Without the monotonicity condition, if $f$ is given only by oracle access, then in the worst case you need to query it $\Omega(n!)$ times.

Proof sketch:

For some sequence of integers $S=[a_1, a_2, \ldots a_k]$ (where $1\leq a_i \leq n$ for all $i$), let $E_S$ be some encoding of $S$ as a positive integer (you can easily encode $S$ with $O(k\log n)$ bits).

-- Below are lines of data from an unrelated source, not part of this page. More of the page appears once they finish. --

-- ==== Sys2Proof/Machine/Mem.lean ====
section
/-! DEFINITION. A thread's accesses to memory: the checks of R210 and R229 in their order, the access tags and the
misses they send, and reading and writing the place an access reaches (R209 to R216, R225 to R235, R265 to R267,
R273, R283). -/

namespace Sys2Proof.Machine

/-- How an instruction leaves its normal course: it traps, it parks, or its thread waits (R13, R45, R47, R307). What
the core does beside it (a miss it sends, a record it makes) is done to the state after the park; `poison` is the
source and the address of a poison record (R235); a trap of a mark clears the mark of the result with that number (R414). -/
inductive Halt where
  | trap (cause : Nat) (val : Word) (poison : Option (Nat × Nat))
  | markTrap (id cause : Nat) (val : Word)
  | park (r : Park) (w : WaitFor) (fx : State → State)
  | wait (w : WaitFor) (fx : State → State)

/-- A part of an instruction's effect. -/
abbrev Exec (α : Type) := Except Halt α

/-- A precise trap. -/
def trapWith {α : Type} (c v : Nat) : Exec α := .error (.trap c (w64 v) none)

/-- A trap when a check fails. -/
def must (ok : Bool) (c v : Nat) : Exec Unit := if ok then .ok () else trapWith c v

/-! ## Elements and places -/

/-- One element of an access: its address, its bytes, its lane. -/
structure El where
  va : Nat
  size : Nat
  lane : Nat
deriving DecidableEq, Repr

/-- What an access does: its kind for R220, whether it is a plain scalar load or store, a gather or scatter, an
AMO or CAS, an AMOF, or a watched read (R211, R212). -/
inductive Form where
  | scalar | vector | indexed | amo | amof | watch
deriving DecidableEq, Repr

/-- Where an element is found once its address has been checked. -/
inductive Place where
  | sram (core off : Nat)
  | handler (off : Nat)
  | slice (pa : Nat)
  | phys (pa : Nat) (pte : Word)
  | device (off : Nat)
deriving DecidableEq, Repr

/-- SPRSV as it acts (R213). -/
def sprsvActs (v : Word) : Nat := Nat.min 128 (Nat.max 32 (fld v 7 0))

/-- First reserved scratchpad offset of a core (R211). -/
def State.reservedFrom (s : State) (core : Nat) : Nat := 0x080000 - sprsvActs (s.core core).regs.sprsv * 0x1000

/-- HEMCTL.RINGEN of a core's hem. -/
def State.ringOn (s : State) (core : Nat) : Bool := (s.hem (hemOf core)).hemctl.getLsbD 0

/-- The tile slot of a local offset, data or side entry (R168). -/
def slotAt (off : Nat) : Option Nat :=
  if 0x200000 ≤ off && off < 0x400000 then some ((off - 0x200000) / 0x1000)
  else if 0x400000 ≤ off && off < 0x410000 then some ((off - 0x400000) / 0x80)
  else none

/-- First local offset of a slot's data, and of its side entry (R168). -/
def slotData (n : Nat) : Nat := 0x200000 + n * 0x1000
def slotSide (n : Nat) : Nat := 0x400000 + n * 0x80

/-- The slots a matrix operation reads or writes, under the context it captured (R169, R174). -/
def MatOp.slots (o : MatOp) : List Nat :=
  let grp (n k : Nat) : List Nat := (List.range k).map (n + ·)
  let kind (lo : Nat) : Nat := fld o.ctx (lo + 1) lo
  match o.kind with
  | .mma _ a b _ _ => grp a (if kind 3 ≥ 2 then 2 else 1) ++ grp b (if kind 11 ≥ 2 then 2 else 1)
  | .mzero _ => []
  | .mst f _ d => grp d (if f = 0 then 4 else if f = 3 then 1 else 2)
  | .mld _ a => grp a 4
  | .ttrn d a => grp d (if kind 3 ≥ 2 then 2 else 1) ++ grp a (if kind 3 ≥ 2 then 2 else 1)

/-- The unretired matrix operations of a requester of a core's array (R176). -/
def Array.ops (a : Array) (req : Nat) : List MatOp :=
  (match a.running with | some (q, o, _) => if q = req then [o] else [] | none => []) ++ a.queues.at req []

/-- An unretired operation of the slot touches a tile slot (R177). -/
def State.slotBusy (s : State) (core slot n : Nat) : Bool :=
  ((s.core core).array.ops slot).any fun o => o.slots.contains n

/-! ## Steps 1 to 3 of R210 -/

/-- Step 3 for the local window: reserved scratchpad, ring-reserved and pinned slots (R172, R211). -/
def localCheck (s : State) (priv : Priv) (write : Bool) (core : Nat) (e : El) : Exec Place :=
  let off := e.va % 2 ^ 56
  if off < 0x080000 then
    if priv == .u && s.reservedFrom core ≤ off + e.size - 1 then trapWith cPageProt e.va else .ok (.sram core off)
  else match slotAt off with
    | some n =>
      if s.ringOn core && 480 ≤ n then trapWith cRing n
      else if write && (s.core core).pins.at n 0 ≠ 0 then trapWith cRing n
      else if s.slotBusy core s.cur.slot n then .error (.wait .matrix id)
      else .ok (.sram core off)
    | none => trapWith cWindow e.va

/-- Step 3 for the remote-local window: the access kind, the partition core index, the target's reserved scratchpad
(R211). -/
def remoteCheck (s : State) (priv : Priv) (f : Form) (e : El) : Exec Place :=
  let off := e.va % 2 ^ 56
  let idx := off / 2 ^ 24
  if f == .amof || f == .watch || f == .indexed then trapWith cWindow e.va
  else match s.myPart with
    | none => trapWith cWindow e.va
    | some p =>
      if 16 * p.hemCount ≤ idx then trapWith cWindow e.va
      else
        let core := p.coreAt idx
        if priv == .u && s.reservedFrom core ≤ off % 2 ^ 24 + e.size - 1 then trapWith cPageProt e.va
        else .ok (.sram core (off % 2 ^ 24))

Fix some specific (but unknown) permutation $P = [p_1, p_2, \ldots, p_n]$ and consider the following function $f$:

• it maps $(0, x)$ to $E_{[x]}$;
• it maps $(E_{[a_1, a_2, \ldots a_k]}, x)$ to $E_{[a_1, a_2, \ldots a_k, x]}$ if $[a_1, a_2, \ldots a_k, x] \neq P$;
• it maps $(E_{[a_1, a_2, \ldots a_k]}, x)$ to $0$ if $[a_1, a_2, \ldots a_k, x] = P$;
• it maps anything else to whatever.

The length of $P$ is $0$, while the length of any other permutation is $>0$. The only way to find out $P$ is by testing it, and testing any other permutation gives you no information except that it isn't $P$. Thus, there is no better strategy than to bruteforce every permutation until finding $P$.

---

Even if $f$ is not given in a black box manner, the problem is still $\textrm{NP}$-hard.

You can show this by reducing from the partition problem. Consider an instance $S=[a_1, a_2, \ldots a_n]$, of the partition problem, with $a_1+ a_2 + \ldots + a_n = 2N$.

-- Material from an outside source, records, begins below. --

-- ==== Sys2Proof/Machine/Links.lean ====
section
/-! DEFINITION. Directory entries as vendor hardware keeps them, and what lies beyond a port: copies that the host or another
device holds, requests that a fabric protocol processor sends on to a remote home, a switch that refuses a line of a revoked
extent, the virtual channels of the links (R271, R276, R345 to R351). -/

namespace Sys2Proof.Machine

/-! ## Directory entries (R276) -/

def DirEntry.state (e : DirEntry) : Nat := fld e.dword0 51 48
def DirEntry.owner (e : DirEntry) : Nat := fld e.dword0 45 36
def DirEntry.region (e : DirEntry) : Nat := fld e.dword0 15 8

/-- The entry of a block with copies. -/
def DirEntry.copies (e : DirEntry) (prot region state owner : Nat) (sharers : Word) : DirEntry :=
  { e with dword0 := w64 (prot * 2 ^ 52 + state * 2 ^ 48 + fld e.dword0 47 46 * 2 ^ 46 + owner % 1024 * 2 ^ 36 + region * 2 ^ 8),
           sharers }
/-- The entry of a block that no cache of the device holds. -/
def DirEntry.free (e : DirEntry) : DirEntry := { e with dword0 := w64 (fld e.dword0 47 46 * 2 ^ 46), sharers := 0 }

/-- Hems of a bitmap. -/
def hemsOf (w : Word) : List Nat := (List.range 64).filter fun h => w.getLsbD h
def hemBit (h : Nat) : Word := w64 (2 ^ h)

/-- The core that sent a request, if a core did; the hem it came from; the port it came through. -/
def Flit.core (f : Flit) : Nat := match f.src with | .core c _ => c | _ => 1024
def Flit.hem (f : Flit) : Nat := match f.src with | .core c _ => hemOf c | .engine h => h | _ => 64
def Flit.port (f : Flit) : Option Nat := match f.src with | .port n => some n | _ => none

/-- The block a request concerns. -/
def Flit.block (f : Flit) : Nat := blockOf (f.word 0).toNat

/-! ## Copies that port agents hold (R276, R347) -/

/-- Port agents that hold a copy of a block. -/
def State.portsOf (s : State) (b : Nat) : List Nat := s.links.copies.at b []

/-- HOST and FAB: a port agent of the host link, of the fabric, is among those that hold a copy. -/
def portBits (l : List Nat) : Nat := (if l.any fun n => n / 4096 = 0 then 2 else 0) + if l.any fun n => n / 4096 ≠ 0 then 1 else 0

/-- Sets who holds copies beyond the ports, with HOST and FAB of the entry. -/
def State.setPorts (s : State) (b : Nat) (l : List Nat) : State :=
  let e := s.entry b
  let s := s.setEntry b { e with dword0 := setFld e.dword0 47 46 (portBits l) }
  { s with links := { s.links with copies := if l = [] then s.links.copies.del b else s.links.copies.put b l } }

/-- The sender of a request, if it is a port agent, holds a copy from now on. -/
def State.addPort (s : State) (f : Flit) : State :=
  match f.port with
  | some n => if (s.portsOf f.block).contains n then s else s.setPorts f.block (s.portsOf f.block ++ [n])
  | none => s
/-- It holds none any more. -/
def State.dropPort (s : State) (f : Flit) : State :=
  match f.port with
  | some n => if (s.portsOf f.block).contains n then s.setPorts f.block ((s.portsOf f.block).filter (· ≠ n)) else s
  | none => s

/-! ## The switch of pooled memory (R351) -/

/-- The switch answers with an error for a line of an extent that is being revoked: whether it does is the switch's (R351). -/
def State.switchErrs (s : State) (pa : Nat) : Bool :=
  pa / 2 ^ 48 == 2 && (s.extents.any fun e => fld e.2.last 1 0 == 2 && decide (fld e.2.first 47 12 ≤ pa % 2 ^ 48 / 4096) &&
    decide (pa % 2 ^ 48 / 4096 ≤ fld e.2.last 47 12)) && Config.switchError s.time (blockOf pa)

/-! ## Remote devices (R271, R349) -/

/-- The port agent through which a fabric protocol processor reaches the device that a space-3 address names (R219, R346). -/
def remotePort (u pa : Nat) : Nat := 4096 + (u - 32) * 256 + pa / 2 ^ 40 % 256
/-- A space-3 address as its own device knows it, and back. -/
def remoteAddr (pa : Nat) : Nat := pa % 2 ^ 40
def spaceThree (port pa : Nat) : Nat := 3 * 2 ^ 48 + port % 256 * 2 ^ 40 + pa % 2 ^ 40

/-- Control word 0 of a message as the other side of a port knows it. -/
def Msg.withAddr (m : Msg) (pa : Nat) : Msg := { m with words := m.words.set 0 (w64 pa) }

/-- Sequences that protocol processors' hardware gives its messages begin here. -/
def hardSeq : Nat := 2 ^ 61
/-- A new sequence of a fabric protocol processor. -/
def State.linkSeq (s : State) : Nat × State := (hardSeq + s.seq, { s with seq := s.seq + 1 })

/-- Sends a request of a core or of a copy engine on to its remote home, where it arrives as an inbound request (R271). -/
def State.sendOn (s : State) (u : Nat) (f : Flit) (m : Msg) : State :=
  let pa := (f.word 0).toNat
  let (r, s) := s.linkSeq
  let s := { s with links := { s.links with sent := s.links.sent.put r f } }
  s.send (.pp u) (.port (remotePort u pa)) f.cls f.part r (.msg { m.withAddr (remoteAddr pa) with lane := 1 })

/-- A request for a line of a remote device, at the fabric protocol processor that serves it (R349). A core that gives the block
up leaves the hems that this device's own directory notes. -/
def State.forwardOut (s : State) (u n : Nat) (f : Flit) : State :=
  match f.body with
  | .msg m =>
    let b := f.block
    let s := s.drop n
    let others := (List.range 16).any fun st =>
      f.hem * 16 + st ≠ f.core && ((s.core (f.hem * 16 + st)).block b).tag != .i
    let e := s.entry b
    let l := e.sharers &&& ~~~(hemBit f.hem)
    let s := if m.type = tEvict && !others then
        s.setEntry b (if l = 0 then e.free else { e with sharers := l })
      else s
    s.sendOn u f m
  | _ => s

/-! ## The links (R345) -/

/-- Free places of a virtual channel of a link, at its far side and at the device's. -/
def linkDepth : Nat := Config.linkSpare + 1

/-- The link of a port agent, whichever remote device it names (R346). -/
def linkOf (port : Nat) : Nat := port / 256

/-- A virtual channel of a link's direction: two lane levels, each in four classes, for all remote devices together. -/
def linkChannel (port lane cls : Nat) : Nat := linkOf port * 16 + (if lane = 2 then 4 else 0) + cls % 4

/-- A message that has come to its port's router leaves the device when its channel has a credit (R345). -/
def State.leaveDevice (s : State) (n : Nat) (f : Flit) : State :=
  match f.dst with
  | .port p =>
    let c := linkChannel p f.lane f.cls
    if linkDepth ≤ s.links.used.at c 0 then s
    else
      let s := s.drop n
      { s with links := { s.links with used := s.links.used.put c (s.links.used.at c 0 + 1), out := s.links.out ++ [f] } }
  | _ => s

/-- The far side gives a credit of a channel back. -/
def State.creditLink (s : State) (port channel : Nat) : State :=
  let c := linkOf port * 16 + channel % 8
  { s with links := { s.links with used := if s.links.used.at c 0 ≤ 1 then s.links.used.del c else s.links.used.put c (s.links.used.at c 0 - 1) } }

/-- The link that a packet came in over, if it did. -/
def Flit.link (f : Flit) : Option Nat := f.port.map linkOf

/-- A message comes in over a port: a request on the inbound request lane, an answer on the reply lane, in the class of the
partition it names (R271, R345). It comes when the device has a free place in its channel, and not for a partition that may not use
the port or that does not exist. -/
def State.linkArrives (s : State) (port : Nat) (dst : Agent) (cls part rseq : Nat) (m : Msg) : State :=
  match s.partById part with
  | none => s
  | some p =>
    let held := s.net.countP fun f => !f.entered && f.link == some (linkOf port) && f.lane == m.lane && f.cls == cls
    if !p.portOk port || cls ≠ p.cls || !(m.lane = 1 || m.lane = 2) || linkDepth ≤ held then s
    else s.send (.port port) (if m.lane = 1 then .pp (s.homeFor (m.words.getD 0 0).toNat) else dst) cls part rseq (.msg m)

end Sys2Proof.Machine
end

Let $f$ defined as follows:

• it maps $L,x$ to $L+a_x$ if $L\neq N$;
• it maps $N,x$ to $N$.

Then it is easy to see that there is a partition of $S$ into two subsets of weight $N$ if and only if the permutation with minimum weight has weight $N$.

---

EDIT: inspired by Neal Young's answer, the above reduction can be amended to satisfy the monotonicity condition. Given an instance of Partition with $m$ integers $a_1,\ldots,a_m$, define an instance of the OP problem with $n=m+1$ by:

• $f(L,i) = L+a_i$ for all $i\in \{1,\ldots,m\}$;
• $f(L,m+1) = L+2$ for $L\neq N$;
• $f(N,m+1) = N+1$.

If the Partition instance admits an equal partition, then the optimal cost is $2N+1$: the permutation starts with one subset of sum $N$, then $m+1$, then the other subset of sum $N$. If the Partition instance does not admit an equal partition, then the cost is $2N+2$ for any permutation.

Answer 3

The similarity to Travelling Salesman confused me: the more relevant problem is single-machine scheduling with non-constant job lengths. In particular, this paper surveys many scheduling problems in which the job length depends on the time in which it starts. The most relevant one seems to be this paper. In their model, the length of job $j$ is $p_j$ if it starts before some due-date $d$, and $p_j+b_j*(s_j-d)$ if it starts at time $s_j > d$. In our notation, this can be written as:

$$ f(L,i) = L + p_i \text{ if $L\leq d$} $$

$$ f(L,i) = L + p_i + b_i\cdot (L-d) \text{ if $L> d$} $$

It satisfies both conditions, and the authors prove that the problem is NP-hard.